There’s no one answer to building your business. People love those shiny balls, and intrapreneurship seems to be that today. It’s a very powerful tool within innovation, but it’s only one tool in the toolbox. Innovation by acquisition, innovation by your R&D department for the longer term, large scale stage gated programs - they’re absolutely critical. So you can’t abandon everything else that you’re doing for intrapreneurship.

Whenever we work on intrapreneurship with a company, we never tell them it’s a substitute, because it’s not - it’s an addon to what you’re are already doing. I think that’s key.

And it’s not going to happen overnight. Our program is 12 months, and after working one-on-one with a company for that long we can push things through a little bit quicker. There’s no easy fixes in business; but, intrapreneurship is a very very powerful way of coming up with new ideas and bringing them to market, and engaging and attracting the right people to your company as well. Millennials want to be part of the conversation, or at least a conversation. Intrapreneurship is about conversing through your organization.

 

You’re one of our expert speakers at Intrapreneurship Conference Toronto in November. What’s happening in Toronto right now, and why do you think it’s the right city for our next event?

I think Canadians on the whole have always had to be more experimental. We have a very small population base for such a large land mass and it’s spread out. From the east to the west coast we’re very different: our geography, weather patterns, how we live and what’s important to us.

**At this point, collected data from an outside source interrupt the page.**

-- ==== Sys2Proof/Laws/KeepsAvs.lean ====
section
/-! SUPPORT. What the operations of Machine/Avs.lean keep. -/

namespace Sys2Proof.Machine

theorem State.avsReply_keeps {W : Nat} {s₀ s : State} (ack : Nat) (data : Option Nat) (hW : maskLe 0x40 W = true) (hk : Keeps W s₀ s) :
    Keeps W s₀ (State.avsReply s ack data) := by
  unfold State.avsReply
  repeat' first
    | with_reducible assumption
    | with_reducible exact Keeps.refl _ _
    | with_reducible exact Bool.false_and _
    | intro _
    | with_reducible refine Keeps.foldl _ _ ?_ (fun _ _ => ?_)
    | with_reducible refine State.setAvs_keeps _ (maskLe_trans (by decide) hW) ?_
    | with_reducible refine Keeps.ite ?_ ?_
    | dsimp only
    | split

theorem State.avsFrame_keeps {W : Nat} {s₀ s : State} (crcOk : Bool) (f : State → State) (hW : maskLe 0x20000000000040 W = true) (hk : Keeps W s₀ s) (hf : ∀  x s, Keeps W x s → Keeps W x (f  s)) :
    Keeps W s₀ (State.avsFrame s crcOk f) := by
  unfold State.avsFrame
  repeat' first
    | with_reducible assumption
    | with_reducible exact site_2500 hW (by decide)
    | refine hf _ _ ?_
    | with_reducible exact Keeps.refl _ _
    | with_reducible exact Bool.false_and _
    | intro _
    | with_reducible refine Keeps.foldl _ _ ?_ (fun _ _ => ?_)
    | with_reducible refine State.bump_keeps _ _ ?_  ?_
    | with_reducible refine State.avsReply_keeps _ _ (maskLe_trans (by decide) hW) ?_
    | with_reducible refine Keeps.ite ?_ ?_
    | dsimp only
    | split

theorem State.avsCommand_keeps {W : Nat} (code : Option (BitVec 16)) (f : Nat → State → State) {s₀ s : State} (hW : maskLe 0x40 W = true) (hk : Keeps W s₀ s) (hf : ∀ a x s, Keeps W x s → Keeps W x (f a s)) :
    Keeps W s₀ (State.avsCommand code f s) := by
  unfold State.avsCommand
  repeat' first
    | with_reducible assumption
    | refine hf _ _ _ ?_
    | with_reducible exact Keeps.refl _ _
    | with_reducible exact Bool.false_and _
    | intro _
    | with_reducible refine Keeps.foldl _ _ ?_ (fun _ _ => ?_)
    | with_reducible refine State.avsReply_keeps _ _ (maskLe_trans (by decide) hW) ?_
    | with_reducible refine Keeps.ite ?_ ?_
    | dsimp only
    | split

theorem State.avsIdle_keeps {W : Nat} {s₀ s : State} (hW : maskLe 0x20000000000040 W = true) (hk : Keeps W s₀ s) :
    Keeps W s₀ (State.avsIdle s) := by
  unfold State.avsIdle
  repeat' first
    | with_reducible assumption
    | with_reducible exact site_2500 hW (by decide)
    | with_reducible exact Keeps.refl _ _
    | with_reducible exact Bool.false_and _
    | intro _
    | with_reducible refine Keeps.foldl _ _ ?_ (fun _ _ => ?_)
    | with_reducible refine State.bump_keeps _ _ ?_  ?_
    | with_reducible refine State.avsReply_keeps _ _ (maskLe_trans (by decide) hW) ?_
    | with_reducible refine Keeps.ite ?_ ?_
    | dsimp only
    | split

theorem State.avsWrite_keeps {W : Nat} {s₀ s : State} (sel : Nat) (f : VRailId → State → State) (hW : maskLe 0x20000000000040 W = true) (hk : Keeps W s₀ s) (hf : ∀ y0 x s, Keeps W x s → Keeps W x (f y0 s)) :
    Keeps W s₀ (State.avsWrite s sel f) := by
  unfold State.avsWrite
  repeat' first
    | with_reducible assumption
    | refine hf _ _ _ ?_
    | with_reducible exact Keeps.refl _ _
    | with_reducible exact Bool.false_and _
    | intro _
    | with_reducible refine Keeps.foldl _ _ ?_ (fun _ _ => ?_)
    | with_reducible refine State.avsReply_keeps _ _ (maskLe_trans (by decide) hW) ?_
    | with_reducible refine State.avsIdle_keeps  (maskLe_trans (by decide) hW) ?_
    | with_reducible refine Keeps.ite ?_ ?_
    | dsimp only
    | split

theorem State.avsRead_keeps {W : Nat} {s₀ s : State} (sel : Nat) (f : VRailId → Nat) (hW : maskLe 0x40 W = true) (hk : Keeps W s₀ s) :
    Keeps W s₀ (State.avsRead s sel f) := by
  unfold State.avsRead
  repeat' first
    | with_reducible assumption
    | with_reducible exact Keeps.refl _ _
    | with_reducible exact Bool.false_and _
    | intro _
    | with_reducible refine Keeps.foldl _ _ ?_ (fun _ _ => ?_)
    | with_reducible refine State.avsReply_keeps _ _ (maskLe_trans (by decide) hW) ?_
    | with_reducible refine Keeps.ite ?_ ?_
    | dsimp only
    | split

theorem State.avsVoltage_keeps {W : Nat} {s₀ s : State} (sel code : Nat) (hW : maskLe 0x8062D136810006436048 W = true) (hk : Keeps W s₀ s) :
    Keeps W s₀ (State.avsVoltage s sel code) := by
  unfold State.avsVoltage
  repeat' first
    | with_reducible assumption
    | with_reducible exact Keeps.refl _ _
    | with_reducible exact Bool.false_and _
    | intro _
    | with_reducible refine Keeps.foldl _ _ ?_ (fun _ _ => ?_)
    | with_reducible refine State.acceptTarget_keeps _ _ (maskLe_trans (by decide) hW) ?_
    | with_reducible refine State.avsReply_keeps _ _ (maskLe_trans (by decide) hW) ?_
    | with_reducible refine State.avsWrite_keeps _ _ (maskLe_trans (by decide) hW) ?_ ?_
    | with_reducible refine Keeps.ite ?_ ?_
    | dsimp only
    | split

theorem execAvsVoltageWrite_keeps (sel : BitVec 4) (crcOk : Bool) (code : Option (BitVec 16)) (s : State) : Keeps.Out 0x8062D136810006436048 s (execAvsVoltageWrite sel crcOk code s) := by
  unfold execAvsVoltageWrite
  repeat' first
    | with_reducible refine Keeps.out_next ?_
    | with_reducible refine Keeps.out_ite ?_ ?_
    | with_reducible assumption
    | with_reducible exact Keeps.refl _ _
    | with_reducible exact Bool.false_and _
    | intro _
    | with_reducible refine Keeps.foldl _ _ ?_ (fun _ _ => ?_)
    | with_reducible refine State.avsFrame_keeps _ _ (by decide) ?_ ?_
    | with_reducible refine State.avsCommand_keeps _ _ (by decide) ?_ ?_
    | with_reducible refine State.avsVoltage_keeps _ _ (by decide) ?_
    | with_reducible refine Keeps.ite ?_ ?_
    | dsimp only
    | split

theorem execAvsVoltageRead_keeps (sel : BitVec 4) (crcOk : Bool) (s : State) : Keeps.Out 0x20000000000040 s (execAvsVoltageRead sel crcOk s) := by
  unfold execAvsVoltageRead
  repeat' first
    | with_reducible refine Keeps.out_next ?_
    | with_reducible refine Keeps.out_ite ?_ ?_
    | with_reducible assumption
    | with_reducible exact Keeps.refl _ _
    | with_reducible exact Bool.false_and _
    | intro _
    | with_reducible refine Keeps.foldl _ _ ?_ (fun _ _ => ?_)
    | with_reducible refine State.avsFrame_keeps _ _ (by decide) ?_ ?_
    | with_reducible refine State.avsRead_keeps _ _ (by decide) ?_
    | with_reducible refine Keeps.ite ?_ ?_
    | dsimp only
    | split

theorem State.putAvsRate_keeps {W : Nat} {s₀ s : State} (r : VRailId) (sub : Nat) (v : Int) (hW : maskLe 0x4000000000000004 W = true) (hk : Keeps W s₀ s) :
    Keeps W s₀ (State.putAvsRate s r sub v) := by
  unfold State.putAvsRate
  repeat' first
    | with_reducible assumption
    | with_reducible exact site_rail_10 _ hW (by decide)
    | with_reducible exact Keeps.refl _ _
    | with_reducible exact Bool.false_and _
    | intro _
    | with_reducible refine Keeps.foldl _ _ ?_ (fun _ _ => ?_)
    | with_reducible exact filter_ascend _ _ h
    | with_reducible exact cellDrop_ascend _ _ h
    | with_reducible exact filter_wf _ _ h
    | with_reducible refine State.setStale_keeps _ (maskLe_trans (by decide) hW) ?_ (fun h => ?_)
    | with_reducible refine State.putObj_keeps _ _ _ ?_ ?_
    | with_reducible refine State.putFast_keeps _ _ _ ?_ (maskLe_trans (by decide) hW) ?_
    | with_reducible refine Keeps.ite ?_ ?_
    | dsimp only
    | split

theorem State.avsRates_keeps {W : Nat} {s₀ s : State} (r : VRailId) (scale : Int) (code : Nat) (hW : maskLe 0x4000000000000004 W = true) (hk : Keeps W s₀ s) :
    Keeps W s₀ (State.avsRates s r scale code) := by
  unfold State.avsRates
  repeat' first
    | with_reducible assumption
    | with_reducible exact Keeps.refl _ _
    | with_reducible exact Bool.false_and _
    | intro _
    | with_reducible refine Keeps.foldl _ _ ?_ (fun _ _ => ?_)
    | with_reducible refine State.putAvsRate_keeps _ _ _ (maskLe_trans (by decide) hW) ?_
    | with_reducible refine Keeps.ite ?_ ?_
    | dsimp only
    | split

theorem execAvsVoutTransRateWrite_keeps (sel : BitVec 4) (crcOk : Bool) (code : Option (BitVec 16)) (s : State) : Keeps.Out 0x4020000000000044 s (execAvsVoutTransRateWrite sel crcOk code s) := by
  unfold execAvsVoutTransRateWrite
  repeat' first
    | with_reducible refine Keeps.out_next ?_
    | with_reducible refine Keeps.out_ite ?_ ?_
    | with_reducible assumption
    | with_reducible exact Keeps.refl _ _
    | with_reducible exact Bool.false_and _
    | intro _
    | with_reducible refine Keeps.foldl _ _ ?_ (fun _ _ => ?_)
    | with_reducible refine State.avsFrame_keeps _ _ (by decide) ?_ ?_
    | with_reducible refine State.avsCommand_keeps _ _ (by decide) ?_ ?_
    | with_reducible refine State.avsWrite_keeps _ _ (by decide) ?_ ?_
    | with_reducible refine State.avsRates_keeps _ _ _ (by decide) ?_
    | with_reducible refine Keeps.ite ?_ ?_
    | dsimp only
    | split

theorem execAvsVoutTransRateRead_keeps (sel : BitVec 4) (crcOk : Bool) (s : State) : Keeps.Out 0x20000000000040 s (execAvsVoutTransRateRead sel crcOk s) := by
  unfold execAvsVoutTransRateRead
  repeat' first
    | with_reducible refine Keeps.out_next ?_
    | with_reducible refine Keeps.out_ite ?_ ?_
    | with_reducible assumption
    | with_reducible exact Keeps.refl _ _
    | with_reducible exact Bool.false_and _
    | intro _
    | with_reducible refine Keeps.foldl _ _ ?_ (fun _ _ => ?_)
    | with_reducible refine State.avsFrame_keeps _ _ (by decide) ?_ ?_
    | with_reducible refine State.avsRead_keeps _ _ (by decide) ?_
    | with_reducible refine Keeps.ite ?_ ?_
    | dsimp only
    | split

theorem execAvsCurrentRead_keeps (sel : BitVec 4) (crcOk : Bool) (s : State) : Keeps.Out 0x20000000000040 s (execAvsCurrentRead sel crcOk s) := by
  unfold execAvsCurrentRead
  repeat' first
    | with_reducible refine Keeps.out_next ?_
    | with_reducible refine Keeps.out_ite ?_ ?_
    | with_reducible assumption
    | with_reducible exact Keeps.refl _ _
    | with_reducible exact Bool.false_and _
    | intro _
    | with_reducible refine Keeps.foldl _ _ ?_ (fun _ _ => ?_)
    | with_reducible refine State.avsFrame_keeps _ _ (by decide) ?_ ?_
    | with_reducible refine State.avsRead_keeps _ _ (by decide) ?_
    | with_reducible refine Keeps.ite ?_ ?_
    | dsimp only
    | split

theorem execAvsTemperatureRead_keeps (sel : BitVec 4) (crcOk : Bool) (s : State) : Keeps.Out 0x20000020000040 s (execAvsTemperatureRead sel crcOk s) := by
  unfold execAvsTemperatureRead
  repeat' first
    | with_reducible refine Keeps.out_next ?_
    | with_reducible refine Keeps.out_ite ?_ ?_
    | with_reducible assumption
    | with_reducible exact Keeps.refl _ _
    | with_reducible exact Bool.false_and _
    | intro _
    | with_reducible refine Keeps.foldl _ _ ?_ (fun _ _ => ?_)
    | with_reducible refine State.tick_keeps  (by decide) ?_
    | with_reducible refine State.avsFrame_keeps _ _ (by decide) ?_ ?_
    | with_reducible refine State.avsRead_keeps _ _ (by decide) ?_
    | with_reducible refine Keeps.ite ?_ ?_
    | dsimp only
    | split

theorem execAvsResetVoltage_keeps (sel : BitVec 4) (crcOk : Bool) (s : State) : Keeps.Out 0x8062D136810006436048 s (execAvsResetVoltage sel crcOk s) := by
  unfold execAvsResetVoltage
  repeat' first
    | with_reducible refine Keeps.out_next ?_
    | with_reducible refine Keeps.out_ite ?_ ?_
    | with_reducible assumption
    | with_reducible exact Keeps.refl _ _
    | with_reducible exact Bool.false_and _
    | intro _
    | with_reducible refine Keeps.foldl _ _ ?_ (fun _ _ => ?_)
    | with_reducible refine State.acceptTarget_keeps _ _ (by decide) ?_
    | with_reducible refine State.avsFrame_keeps _ _ (by decide) ?_ ?_
    | with_reducible refine State.avsWrite_keeps _ _ (by decide) ?_ ?_
    | with_reducible refine Keeps.ite ?_ ?_
    | dsimp only
    | split

theorem execAvsPowerModeWrite_keeps (sel : BitVec 4) (crcOk : Bool) (_code : BitVec 16) (s : State) : Keeps.Out 0x20000000000040 s (execAvsPowerModeWrite sel crcOk _code s) := by
  unfold execAvsPowerModeWrite
  repeat' first
    | with_reducible refine Keeps.out_next ?_
    | with_reducible refine Keeps.out_ite ?_ ?_
    | with_reducible assumption
    | with_reducible exact Keeps.refl _ _
    | with_reducible exact Bool.false_and _
    | intro _
    | with_reducible refine Keeps.foldl _ _ ?_ (fun _ _ => ?_)
    | with_reducible refine State.avsReply_keeps _ _ (by decide) ?_
    | with_reducible refine State.avsFrame_keeps _ _ (by decide) ?_ ?_
    | with_reducible refine Keeps.ite ?_ ?_
    | dsimp only
    | split

theorem execAvsPowerModeRead_keeps (sel : BitVec 4) (crcOk : Bool) (s : State) : Keeps.Out 0x20000000000040 s (execAvsPowerModeRead sel crcOk s) := by
  unfold execAvsPowerModeRead
  repeat' first
    | with_reducible refine Keeps.out_next ?_
    | with_reducible refine Keeps.out_ite ?_ ?_
    | with_reducible assumption
    | with_reducible exact Keeps.refl _ _
    | with_reducible exact Bool.false_and _
    | intro _
    | with_reducible refine Keeps.foldl _ _ ?_ (fun _ _ => ?_)
    | with_reducible refine State.avsFrame_keeps _ _ (by decide) ?_ ?_
    | with_reducible refine State.avsRead_keeps _ _ (by decide) ?_
    | with_reducible refine Keeps.ite ?_ ?_
    | dsimp only
    | split

theorem execAvsStatusRead_keeps (sel : BitVec 4) (crcOk : Bool) (s : State) : Keeps.Out 0x20000000000040 s (execAvsStatusRead sel crcOk s) := by
  unfold execAvsStatusRead
  repeat' first
    | with_reducible refine Keeps.out_next ?_
    | with_reducible refine Keeps.out_ite ?_ ?_
    | with_reducible assumption
    | with_reducible exact Keeps.refl _ _
    | with_reducible exact Bool.false_and _
    | intro _
    | with_reducible refine Keeps.foldl _ _ ?_ (fun _ _ => ?_)
    | with_reducible refine State.avsFrame_keeps _ _ (by decide) ?_ ?_
    | with_reducible refine State.avsRead_keeps _ _ (by decide) ?_
    | with_reducible refine Keeps.ite ?_ ?_
    | dsimp only
    | split

end Sys2Proof.Machine
end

So as somebody living in Canada or doing business in Canada, we always have to learn to adapt to and adopt new ideas. We also have to become exporters very early in our business’ lifecycle. I think that we’re trained to think about new ideas, opportunities, cultures, and parts of the world very quickly in our business lives. And that openness tends to carry over and become easier to adopt as intrapreneurs here than for somebody who, say, can build a big business within ten miles of where they start out. So I think it’s the right city because, overall, the right mindset tends to already be here, or at least be easier to cultivate. I look forward to welcoming the global intrapreneurship community here in Toronto!